This is a good history of the British 78th (Battleaxe) infantry division in WW2. My only genuine complaint about the book is that it seems to have become a requirment of military histories to have bad maps. Given the mountain terrain that the 78th fought over in Tunisia, Sicily and Italy, this is especially frustrating as the author consistantly reinforces the the problems posed by an enemy holding higher ground, so the 'broad brush' approach of the maps is not appropriate. That said, this is a very good divisional history. Perspective is given from both the brigade and divisional level to see the 'top down' perspective of battle problems, but also from the perspective of the battalions involved, and how they approached each battle, and deployed their companies and reserves.
Without commenting directly on it, the fluidity of the British system whereby battalions and brigades are individual units that can be assigned to a particular problem or reassigned to a different command comes through clearly. So do the problems of 'seniority' whereby the Guards brigade originally assigned to the division has to be reassigned. The problems here are not gone into, but frankly it does not reflect well on anyone that pride appears to have meant more to some people than professionalism. Thus, after the appointment of a 'junior' brigadier to command the division, the Guards brigade (with its 'senior', and 'overlooked' commander) must be removed from the division.
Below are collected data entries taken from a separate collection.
/-- The kernel that a descriptor declares. -/
def kernelOf (bs : List Byte) : Kernel :=
  { regionSafe := descFlag bs 0, launchCtl := descFlag bs 1,
    w0 := if descFlag bs 2 then some (descField bs 10 1) else none, w1 := if descFlag bs 3 then some (descField bs 11 1) else none,
    handler := if descFlag bs 4 then some (BitVec.ofNat 64 (descField bs 32 8)) else none,
    entry := BitVec.ofNat 64 (descField bs 24 8), regs := descField bs 6 2, groups := descField bs 8 1, tiles := descField bs 9 1,
    shared := descField bs 12 4, spill := descField bs 16 4, dwsPages := descField bs 20 4 }

/-- Check 1: `magic`, `major`, `minor`, reserved bytes and flag bits. -/
def okMagic (bs : List Byte) : Bool :=
  descField bs 0 2 == 0x4B44 && descField bs 2 1 == 0 && descField bs 3 1 == 1 && descField bs 40 24 == 0 && decide (descField bs 4 2 < 32)

/-- Checks 2 to 7, for the largest block that a descriptor admits: the detail of the first that fails. -/
def tooLarge (k : Kernel) : Option Nat :=
  let quarter := (k.groups + 3) / 4
  if 256 < k.regs then some 1
  else if 1024 < roundRegs k.regs * quarter then some 2
  else if 32 < k.groups then some 3
  else if 262144 < roundShared k.shared then some 4
  else if 32 < k.tiles * quarter then some 5
  else if 65536 < k.spill then some 6
  else none

/-- Check 9: the remaining rules of R295. -/
def okRest (bs : List Byte) (k : Kernel) : Bool :=
  decide (8 ≤ k.regs) && decide (k.regs % 8 = 0) && decide (1 ≤ k.groups) && k.w0.all (fun r => decide (r < k.regs)) &&
  k.w1.all (fun r => decide (r < k.regs)) && (descFlag bs 4 == decide (descField bs 32 8 ≠ 0)) && decide (k.entry.toNat % 64 = 0)

/-- Every field of a descriptor lies inside its limits. -/
def okLimits (k : Kernel) : Bool :=
  decide (k.regs ≤ 256) && decide (k.groups ≤ 32) && decide (k.tiles ≤ 32) && decide (k.shared ≤ 262144) && decide (k.spill ≤ 65536)

/-- The outcome of parsing a LAUNCH: a kernel, or a status and detail. -/
def State.parse (s : State) (p : Nat) (bs : List Byte) : Except (Nat × Nat) Kernel :=
  let k := kernelOf bs
  if !okMagic bs then .error (2, 0)
  else match tooLarge k with
    | some d => .error (1, d)
    | none =>
      if s.freePart p < k.dwsPages then .error (1, 7)
      else if !okRest bs k then .error (2, 0)
      else .ok k

/-! ### Creating work (R18, R19, R29, R252) -/

/-- Create a cluster with its blocks, in the pending store. -/
def State.newCluster (s : State) (c : Cluster) : State :=
  let (ck, s) := s.key
  let l := s.launch c.launch
  let (bs, s) := (List.range c.nblocks).foldl (fun (a : List Nat × State) r =>
    let (bk, s) := a.2.key
    let b : Block := { Block.none_ with
      cluster := ck, launch := c.launch, id := BitVec.ofNat 32 (l.nextBlock + r), rank := r, place := .pending, lanesN := c.lanesN,
      sharedSz := c.kernel.shared }
    (a.1 ++ [bk], s.setBlock bk b)) ([], s)
  let c := { c with id := BitVec.ofNat 32 l.nextClus, firstId := l.nextBlock, blocks := bs, retired := false }
  let s := (s.setCluster ck c).modLaunch c.launch (fun l => { l with nextBlock := l.nextBlock + c.nblocks, nextClus := l.nextClus + 1 })
  ({ s with fe := { s.fe with pend := s.fe.pend ++ [ck] } } : State).seek

/-- The next id for a launch of a polder: none that a launch without a token has, and not 0, which names no launch (R29, R343). -/
def State.launchId (s : State) (p : Nat) : Nat :=
  let id := Map.get s.fe.nextLid 1 p
  let used := (s.work.launches.filter (fun l => l.2.polder == p && !l.2.tokened)).map (·.2.id.toNat)
  (((List.range (used.length + 2)).map (fun k => (id + k) % 2 ^ 32)).find? (fun k => k != 0 && !used.contains k)).getD id

/-- Start a launch that has passed every check. -/
def State.startLaunch (s : State) (q : Nat) (c : Cmd) (k : Kernel) : State :=
  let x := s.queue q
  let id := s.launchId x.polder
  let (lk, s) := s.key
  let l : Launch := { Launch.none_ with
    polder := x.polder, queue := q, cmdIdx := c.idx, cookie := c.words.getD 2 0, id := BitVec.ofNat 32 id, kernel := k, counter := 1,
    pred := x.lastPend, predStat := x.lastStat, resLeft := k.dwsPages, done := false, tokened := false }
  let s := (s.setLaunch lk l).modQueue q (fun y => { y with lastLaunch := some lk, lastPend := some c.idx })
  let s := { s with fe := { s.fe with nextLid := Map.insert s.fe.nextLid x.polder ((id + 1) % 2 ^ 32) } }
  s.newCluster { Cluster.none_ with
    launch := lk, kernel := k, nblocks := 1, lanesN := bitsOf (c.words.getD 0 0) 8 11, params := c.words.drop 8 }
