/-- The majority of a descriptor's copies. -/
def State.majOf (s : State) (desc : Nat) : Nat := (s.copyN desc + 1) / 2
/-- Copy k of a descriptor is on the move and counts as missing (R97, R360). Its state in the descriptor, and in `maj_state`, stays what it
was: a move changes its address alone (R88). -/
def State.movingCopy (s : State) (desc k : Nat) : Bool :=
  s.tr.polder.any (fun q => q.2.migs.any (fun m => !m.dws && bitsOf m.entry 9 3 == k &&
    ((q.2.s2find (4096 * m.page)).any (fun l => bitsOf l.entry 56 4 == 2 && entryAddr l.entry == desc))))
/-- The copies that are not failed (R97). -/
def State.unfailed (s : State) (desc : Nat) : List Nat := (List.range (s.copyN desc)).filter (fun k => s.copySt desc k != 1)
/-- A copy answers queries, and its replies count: present, and not on the move (R97, R103). -/
def State.counts (s : State) (desc k : Nat) : Bool := decide (k < s.copyN desc) && s.copySt desc k == 0 && !s.movingCopy desc k
/-- The copies that queries go to: present ones (R94, R103). -/
def State.asked (s : State) (desc : Nat) : List Nat := (List.range (s.copyN desc)).filter (fun k => s.copySt desc k == 0)
/-- A cell of a copy is poisoned. -/
def State.cellSick (s : State) (pa : Nat) : Bool := NatSet.mem s.mems.poisonD (pa / 64)
/-- A cell's tag. -/
def State.cellTag (s : State) (pa : Nat) : Word := wordOf (Mem.read s.mems.dram pa 8)
/-- A cell's payload. -/
def State.cellData (s : State) (pa : Nat) : List Byte := Mem.read s.mems.dram (pa + 8) 56
/-- A copy receives a write: it accepts one with a greater tag, or any when it is poisoned (R95, R101). -/
def State.cellWrite (s : State) (pa : Nat) (t : Word) (data : List Byte) : State × Bool :=
  if s.cellSick pa || decide ((s.cellTag pa).toNat < t.toNat) then
    let k : Place := { kind := 0, addr := pa, ipa := 0 }
    ((s.writeAt k (bytesOf 8 t.toNat ++ data)).cleanAt k 64, true)
  else (s, false)

/-- The writer identity of a copy (R91). -/
def State.writerId (s : State) (c : Copy) : Nat :=
  Config.package.toNat * 2 ^ 18 + c.core / 32 * 2 ^ 15 + c.core % 32 * 2 ^ 10 + c.ring * 2 ^ 6 + (s.group c.grp).gid * 2

/-! ### The cells of a copy (R94, R96, R98, R100) -/

/-- The status of a copy: the first of R98 that one of its cells received. -/
def majStatus (sts : List Nat) : Nat := ([4, 3, 5, 10, 9, 11, 12].find? (fun st => sts.contains st)).getD 0

/-- A copy is discarded: its region closes, its majority writes do not arrive, and a round that it was in is free of it. -/
def State.discardCopy (s : State) (ck : Nat) : State :=
  let s := s.closeRegion (.copy ck)
  { s with cp := { s.cp with
      copy := Map.erase s.cp.copy ck, sent := s.cp.sent.filter (fun m => m.from_ != ck),
      colls := s.cp.colls.map (fun (q : Nat × Coll) => if q.2.local_ = some ck then (q.1, { q.2 with local_ := none, mine := [], data := [] }) else q) } }

/-- A cell is done: the next one follows, or the copy completes. -/
def State.cellDone (s : State) (ck : Nat) (c : Copy) (st : Nat) : State :=
  let c := { c with cell := none, cellSt := c.cellSt ++ [st], done := c.done + 1 }
  let s := s.modCopy ck (fun _ => c)
  if st = 4 ∨ st = 3 ∨ c.pieces ≤ c.done then s.endCopy ck (majStatus c.cellSt) else s.soon (.copyChunkLanded ck)

/-- The majority side of a copy's cell: its polder and address, or none when no route reaches its package. -/
def State.majSide (s : State) (c : Copy) : Option (Nat × Nat) :=
  let va := if c.kind = 7 then (c.piece c.done).dst else (c.piece c.done).src
  let space := if c.kind = 7 then c.dspace else c.sspace
  if space = 0 then some (s.copyPolder c, va)
  else (s.peerOf (s.copyPolder c) (va / 2 ^ 56 % 64)).map (fun q => (q, va % 2 ^ 56))
/-- Whether the cell is served by another package. -/
def State.majFar (_s : State) (c : Copy) : Bool :=
  let va := if c.kind = 7 then c.dst else c.src
  (if c.kind = 7 then c.dspace else c.sspace) == 3 && va / 2 ^ 56 % 64 != Config.package.toNat

/-- A tag greater than another, as another writer may have formed it (R91, R92). -/
def State.newerTag (s : State) (t : Nat) : Nat := min (2 ^ 64 - 2) ((t + 2 + (s.freeW (2 ^ 31)).toNat % (2 ^ 64 - t)) / 2 * 2)
/-- A cell that a peer package serves: its engines handle it as these do, at one instant, among other writers of that package, whose
stores have greater tags (R93, R99). -/
def State.farCell (s : State) (ck : Nat) (c : Copy) (q va : Nat) (rs : List Run) (data : List Byte) : State :=
  let full := if c.kind = 7 then c.dst else c.src
  let pkg := full / 2 ^ 56 % 64
  if Config.peerPage (pkg * 2 ^ 56 + q * 2 ^ 50 + va / 4096) < 2 then s.endCopy ck 4
  else
    let m := Map.get s.mems.peer [] pkg
    let a := q * 2 ^ 56 + va
    let old := Mem.read m a 64
    let v := numOf (old.take 8) / 2 ^ 24
    let put := fun (s : State) (bs : List Byte) => { s with mems := { s.mems with peer := Map.insert s.mems.peer pkg (Mem.write m a bs) } }
    let r := (s.freeW 5).toNat % 3
    let other := fun (t : Nat) => bytesOf 8 (s.newerTag t) ++ (List.range 56).map s.freeByte
    if c.kind = 7 then
      if v = 2 ^ 40 - 1 then s.cellDone ck c 10
      else
        let t := (v + 1) * 2 ^ 24 + s.writerId c
        let new := bytesOf 8 t ++ data
        match r with
        | 0 => (put s new).cellDone ck c 12
        | 1 => (put s (other t)).cellDone ck c 11
        | _ => (if s.choose 6 then put s new else s).cellDone ck c 9
    else if r = 2 then s.cellDone ck c 9
    else
      let now := if r = 1 then other (numOf (old.take 8)) else old
      let s := put s now
      if s.runsClash ck c rs true then (s.runsSet c.blk rs ((List.range 64).map s.freeByte)).endCopy ck 3
      else ((s.runsRecord ck c rs true 0).runsWrite c rs now []).cellDone ck c 0

/-- IDLE of a cell: its pages are translated and the source unit read; then the queries go out (R100). Where several of its conditions
hold, a page that cannot be served comes before a conflict, and that before poison, as R98 orders the statuses (log 145). -/
def State.cellStep (s : State) (ck : Nat) (c : Copy) : State :=
  if c.doomed ∧ c.cell.isNone then (s.discardCopy ck).retireBlock c.blk
  else if !s.mayCopy c then s.modCopy ck (fun c => { c with susp := if c.susp = 0 then 1 else c.susp })
  else if c.susp ≠ 0 ∨ c.cell.isSome then s
  else if c.pieces ≤ c.done then s.endCopy ck (majStatus c.cellSt)
  else
    let st := c.kind == 7
    let pc := c.piece c.done
    let p := s.copyPolder c
    let u := c.core / 32
    let ord := if st then s.runs u p c.sspace (pc.src + 8) 56 .r else s.runs u p c.dspace pc.dst 64 .w
    let own : Except Missed (Nat × Nat × Option Place) := match s.majSide c with
      | none => .error (deadFault 0)
      | some (q, va) =>
        if s.majFar c then .ok (q, va, none)
        else match s.global u q va (if st then .w else .r) with
          | .error f => .error { f := f, dws := false, va := va }
          | .ok k =>
            if k.kind ≠ 2 then .error (deadFault va)
            else if !s.okDesc k.addr then .error { f := { cause := 3, serv := false, page := k.ipa / 4096 }, dws := false, va := va }
            else .ok (q, va, some k)
    match own, ord with
    | .error m, _ => s.copyFault ck c m
    | _, .error m => s.copyFault ck c m
    | .ok (q, va, here), .ok rs =>
      let s := (s.copyWalks ck c rs).modCopy ck (fun c => { c with served := false })
      let bs := rs.flatMap (s.runRead c.blk)
      if st && s.runsClash ck c rs false then s.endCopy ck 3
      else
        let s := if st then s.runsRecord ck c rs false 0 else s
        if st && (rs.flatMap (s.runSick c.blk)).any (fun b => b) then s.cellDone ck c 5
        else match here with
          | none => s.farCell ck c q va rs bs
          | some k =>
            if (s.unfailed k.addr).length < s.majOf k.addr then s.cellDone ck c 9
            else
              let d := match rs with
                | r :: _ => (r.k.kind, r.k.addr, r.k.ipa)
                | [] => (2, 0, 0)
              let t := s.ag.clock + 20000
              let cell : Cell := { idx := k.ipa % 65536 / 64, st := .query, desc := k.addr, answers := [], replies := [], tag := 0,
                                   data := if st then bs else [], dest := d, timer := t }
              let s := (s.startWalk q (c.core / 32) (.copy ck) false va).modCopy ck (fun c => { c with cell := some cell })
              let s := if st then s.logDirty (c.core / 32) q va k else s
              (s.asked k.addr).foldl (fun s i => s.soon (.majCellAnswer ck i)) (s.atNs t (.majCellTimerExpiry ck))

/-- Send a tag and payload to some copies of a cell, and restart the timer. -/
def State.sendWrites (s : State) (ck : Nat) (c : Copy) (cell : Cell) (ks : List Nat) : State :=
  let msgs := ks.map (fun k => ({ from_ := ck, idx := c.done, k := k, pa := s.copyPa cell.desc k (64 * cell.idx), tag := cell.tag,
                                  data := cell.data, desc := cell.desc, reply := none } : MajMsg))
  let t := s.ag.clock + 20000
  let s := { s with cp := { s.cp with sent := s.cp.sent ++ msgs } }
  let s := s.modCopy ck (fun c => { c with cell := some { cell with timer := t } })
  ks.foldl (fun s k => s.soon (.majCopyWriteReceived ck k)) (s.atNs t (.majCellTimerExpiry ck))

/-- MAJ.LD delivers a tag and payload to the destination unit, through the translation held since IDLE (R96, R100). -/
def State.deliverCell (s : State) (ck : Nat) (c : Copy) (cell : Cell) (t : Word) (data : List Byte) : State :=
  let p := s.copyPolder c
  let k : Place := { kind := cell.dest.1, addr := cell.dest.2.1, ipa := cell.dest.2.2 }
  let lost := k.kind == 3 && (((s.xlat p).freeFrames.contains (k.ipa / 65536)) || (s.dwsHome p k.ipa).isNone)
  let home := if k.kind = 3 then (s.dwsHome p k.ipa).getD k else k
  let named : Run := { k := k, n := 64, va := (c.piece c.done).dst, pol := p }
  let r : Run := { named with k := home }
  if s.runsClash ck c [named] true then
    (s.runsSet c.blk (if lost then [] else [r]) ((List.range 64).map s.freeByte)).endCopy ck 3
  else
    let s := s.runsRecord ck c [named] true 0
    let s := if lost then s else s.runsWrite c [r] (bytesOf 8 t.toNat ++ data) []
    (s.count (copyInst ck c) 0x0301 1).cellDone ck c 0

/-- The greatest tag among answers, with its payload. -/
def bestAnswer (as : List (Nat × Word × List Byte)) : Word × List Byte :=
  as.foldl (fun b a => if b.1.toNat < a.2.1.toNat then a.2 else b) (0, List.replicate 56 0)

/-- The m-th answer of a query phase: a store forms its tag and writes; a load delivers, or writes back to the older copies. -/
def State.queried (s : State) (ck : Nat) (c : Copy) (cell : Cell) : State :=
  let best := if cell.answers.all (fun a => a.2.1 == 0) then (cell.answers.head?.map (·.2)).getD (0, List.replicate 56 0)
    else bestAnswer cell.answers
  if c.kind = 7 then
    let v := best.1.toNat / 2 ^ 24
    if v = 2 ^ 40 - 1 then s.cellDone ck c 10
    else s.sendWrites ck c { cell with st := .write, tag := BitVec.ofNat 64 ((v + 1) * 2 ^ 24 + s.writerId c) } (s.unfailed cell.desc)
  else if cell.answers.all (fun a => a.2.1 == best.1) then s.deliverCell ck c cell best.1 best.2
  else
    let older := (cell.answers.filter (fun a => decide (a.2.1.toNat < best.1.toNat))).map (·.1)
    let again := (List.range (s.copyN cell.desc)).filter (fun k => s.copySt cell.desc k == 2)
    s.sendWrites ck c { cell with st := .writeback, tag := best.1, data := best.2 } (older ++ again)

/-- A reply of a write or write-back phase; the m-th ends the cell. -/
def State.replied (s : State) (ck : Nat) (c : Copy) (cell : Cell) : State :=
  let m := s.majOf cell.desc
  if cell.st = .write then
    if cell.replies.length < m then s else s.cellDone ck c (if cell.replies.all (·.2) then 12 else 11)
  else
    let held := (cell.answers.filter (fun a => a.2.1 == cell.tag)).length
    if held + cell.replies.length < m then s else s.deliverCell ck c cell cell.tag cell.data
The narrative is interspersed with commentary from the soldiers of the 78th, and this is invaluable to later readers to get some idea of what the soldiers were going through. The courage, the fear, the 'near misses' and the survivors of the disasters all have their voice.
Not surprising the book starts slowly, but as the division moves into Sicily it becomes engaging reading.
The book only occassionaly steps back to look at the larger picture of campaigns to see where other allied forces may be, and while some readers may have a problem with this, I do not, the book has one division as its focus and does an excellent job maintaining it.
Overall, this book is to be recommended to readers with an especial interest in the British 78th division, but also to those with either an interest in the Scilian and Italian campaigns or the British forces in Italy and Sicily.